- [What is needed]
Find the string "execStuckClear" in the listing and report every line that has it.

Content starts

-- ==== Sys2Proof/Laws/KeepsGpio.lean ====
section
/-! SUPPORT. Every operation of Machine/Gpio.lean keeps the queue and the canonical form. -/

namespace Sys2Proof.Machine

theorem State.modPower_keeps {s0 : State} (s : State) (f : Power → Power) (kh : Keeps s0 s) : Keeps s0 (State.modPower s f) := by
  unfold State.modPower
  repeat' first
    | with_reducible first | assumption | intro _
    | with_reducible exact Keeps.refl _
    | (with_reducible refine Keeps.mk ?_ rfl rfl rfl rfl rfl)

theorem State.wakeOn_keeps {s0 : State} (s : State) (cause ctl : Nat) (kh : Keeps s0 s) : Keeps s0 (State.wakeOn s cause ctl) := by
  unfold State.wakeOn
  repeat' first
    | with_reducible first | assumption | intro _
    | (extract_lets +onlyGivenNames x
       first
       | (refine Keeps.via (x := x) ?_ fun kh1 => ?_; rotate_left; clear_value x; rotate_left; subst x)
       | clear_value x)
    | with_reducible first | apply State.modPower_keeps | apply State.postC_keeps | apply State.setFld_keeps
    | split
    | with_reducible exact Keeps.refl _
    | (with_reducible refine Keeps.mk ?_ rfl rfl rfl rfl rfl)

theorem State.tapEdge_keeps {s0 : State} (s : State) (p : Nat) (on chatter : Bool) (kh : Keeps s0 s) : Keeps s0 (State.tapEdge s p on chatter) := by
  unfold State.tapEdge
  repeat' first
    | with_reducible first | assumption | intro _
    | with_reducible first | apply State.tap_keeps
    | with_reducible exact Keeps.refl _

theorem State.safeRequest_keeps {s0 : State} (s : State) (kh : Keeps s0 s) : Keeps s0 (State.safeRequest s) := by
  unfold State.safeRequest
  repeat' first
    | with_reducible first | assumption | intro _
    | (extract_lets +onlyGivenNames x
       first
       | (refine Keeps.via (x := x) ?_ fun kh1 => ?_; rotate_left; clear_value x; rotate_left; subst x)
       | clear_value x)
    | with_reducible first | apply State.crimson_keeps | apply State.modSafety_keeps | apply State.postC_keeps | apply State.setRegN_keeps
    | split
    | with_reducible exact Keeps.refl _
    | (with_reducible refine Keeps.mk ?_ rfl rfl rfl rfl rfl)

theorem State.pinTake_keeps {s0 : State} (s : State) (p : Nat) (on : Bool) (kh : Keeps s0 s) : Keeps s0 (State.pinTake s p on) := by
  unfold State.pinTake
  repeat' first
    | with_reducible first | assumption | intro _
    | (extract_lets +onlyGivenNames x
       first
       | (refine Keeps.via (x := x) ?_ fun kh1 => ?_; rotate_left; clear_value x; rotate_left; subst x)
       | clear_value x)
    | with_reducible first | apply State.safeRequest_keeps | apply State.wakeOn_keeps | apply State.modPin_keeps | apply State.setBit_keeps
    | split
    | with_reducible exact Keeps.refl _
    | (with_reducible refine Keeps.mk ?_ rfl rfl rfl rfl rfl)

theorem State.pinChatters_keeps {s0 : State} (s : State) (p : Nat) (kh : Keeps s0 s) : Keeps s0 (State.pinChatters s p) := by
  unfold State.pinChatters
  repeat' first
    | with_reducible first | assumption | intro _
    | (extract_lets +onlyGivenNames x
       first
       | (refine Keeps.via (x := x) ?_ fun kh1 => ?_; rotate_left; clear_value x; rotate_left; subst x)
       | clear_value x)
    | with_reducible first | apply State.pinTake_keeps | apply State.tapEdge_keeps | apply State.postC_keeps | apply State.modPin_keeps | apply State.incFld_keeps | apply State.setBit_keeps
    | split
    | with_reducible exact Keeps.refl _
    | (with_reducible refine Keeps.mk ?_ rfl rfl rfl rfl rfl)

theorem State.pinChange_keeps {s0 : State} (s : State) (p : Nat) (on : Bool) (kh : Keeps s0 s) : Keeps s0 (State.pinChange s p on) := by
  unfold State.pinChange
  repeat' first
    | with_reducible first | assumption | intro _
    | (extract_lets +onlyGivenNames x
       first
       | (refine Keeps.via (x := x) ?_ fun kh1 => ?_; rotate_left; clear_value x; rotate_left; subst x)
       | clear_value x)
    | with_reducible first | apply State.pinChatters_keeps | apply State.pinTake_keeps | apply State.tapEdge_keeps | apply State.modPin_keeps
    | split
    | with_reducible exact Keeps.refl _
    | (with_reducible refine Keeps.mk ?_ rfl rfl rfl rfl rfl)

theorem execRawExcursion_keeps {s0 : State} (pin : Nat) (s : State) (kh : Keeps s0 s) : KeepsO s0 (execRawExcursion pin s) := by
  unfold execRawExcursion
  repeat' first
    | with_reducible first | assumption | intro _
    | (extract_lets +onlyGivenNames x
       first
       | (refine Keeps.via (x := x) ?_ fun kh1 => ?_; rotate_left; clear_value x; rotate_left; subst x)
       | (refine KeepsO.via (x := x) ?_ fun kh1 => ?_; rotate_left; clear_value x; rotate_left; subst x)
       | clear_value x)
    | with_reducible first | apply State.pinChatters_keeps | apply State.modPin_keeps | apply KeepsO.next
    | split
    | with_reducible exact Keeps.refl _
    | (with_reducible refine Keeps.mk ?_ rfl rfl rfl rfl rfl)

theorem execFilteredChange_keeps {s0 : State} (pin : Nat) (level : Bool) (s : State) (kh : Keeps s0 s) : KeepsO s0 (execFilteredChange pin level s) := by
  unfold execFilteredChange
  repeat' first
    | with_reducible first | assumption | intro _
    | (extract_lets +onlyGivenNames x
       first
       | (refine Keeps.via (x := x) ?_ fun kh1 => ?_; rotate_left; clear_value x; rotate_left; subst x)
       | (refine KeepsO.via (x := x) ?_ fun kh1 => ?_; rotate_left; clear_value x; rotate_left; subst x)
       | clear_value x)
    | with_reducible first | apply State.pinChange_keeps | apply State.modPin_keeps | apply KeepsO.next
    | split
    | with_reducible exact Keeps.refl _
    | (with_reducible refine Keeps.mk ?_ rfl rfl rfl rfl rfl)

theorem execChatterClear_keeps {s0 : State} (pin : Nat) (s : State) (kh : Keeps s0 s) : KeepsO s0 (execChatterClear pin s) := by
  unfold execChatterClear
  repeat' first
    | with_reducible first | assumption | intro _
    | with_reducible first | apply State.pinChange_keeps | apply State.setBit_keeps | apply KeepsO.next
    | split
    | with_reducible exact Keeps.refl _

theorem execStuckLatch_keeps {s0 : State} (pin : Nat) (s : State) (kh : Keeps s0 s) : KeepsO s0 (execStuckLatch pin s) := by
  unfold execStuckLatch
  repeat' first
    | with_reducible first | assumption | intro _
    | (extract_lets +onlyGivenNames x
       first
       | (refine Keeps.via (x := x) ?_ fun kh1 => ?_; rotate_left; clear_value x; rotate_left; subst x)
       | (refine KeepsO.via (x := x) ?_ fun kh1 => ?_; rotate_left; clear_value x; rotate_left; subst x)
       | clear_value x)
    | with_reducible first | apply State.postC_keeps | apply State.setBit_keeps | apply KeepsO.next
    | split
    | with_reducible exact Keeps.refl _

theorem execStuckClear_keeps {s0 : State} (pin : Nat) (s : State) (kh : Keeps s0 s) : KeepsO s0 (execStuckClear pin s) := by
  unfold execStuckClear
  repeat' first
    | with_reducible first | assumption | intro _
    | with_reducible first | apply State.postC_keeps | apply State.setBit_keeps | apply KeepsO.next
    | split
    | with_reducible exact Keeps.refl _

theorem execSafeDiscrepancy_keeps {s0 : State} (s : State) (kh : Keeps s0 s) : KeepsO s0 (execSafeDiscrepancy s) := by
  unfold execSafeDiscrepancy
  repeat' first
    | with_reducible first | assumption | intro _
    | with_reducible first | apply State.postC_keeps | apply KeepsO.next
    | split
    | with_reducible exact Keeps.refl _
    | (with_reducible refine Keeps.mk ?_ rfl rfl rfl rfl rfl)

end Sys2Proof.Machine
end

Content ends

- [Finished exercise]
theorem execStuckClear_keeps {s0 : State} (pin : Nat) (s : State) (kh : Keeps s0 s) : KeepsO s0 (execStuckClear pin s) := by
  unfold execStuckClear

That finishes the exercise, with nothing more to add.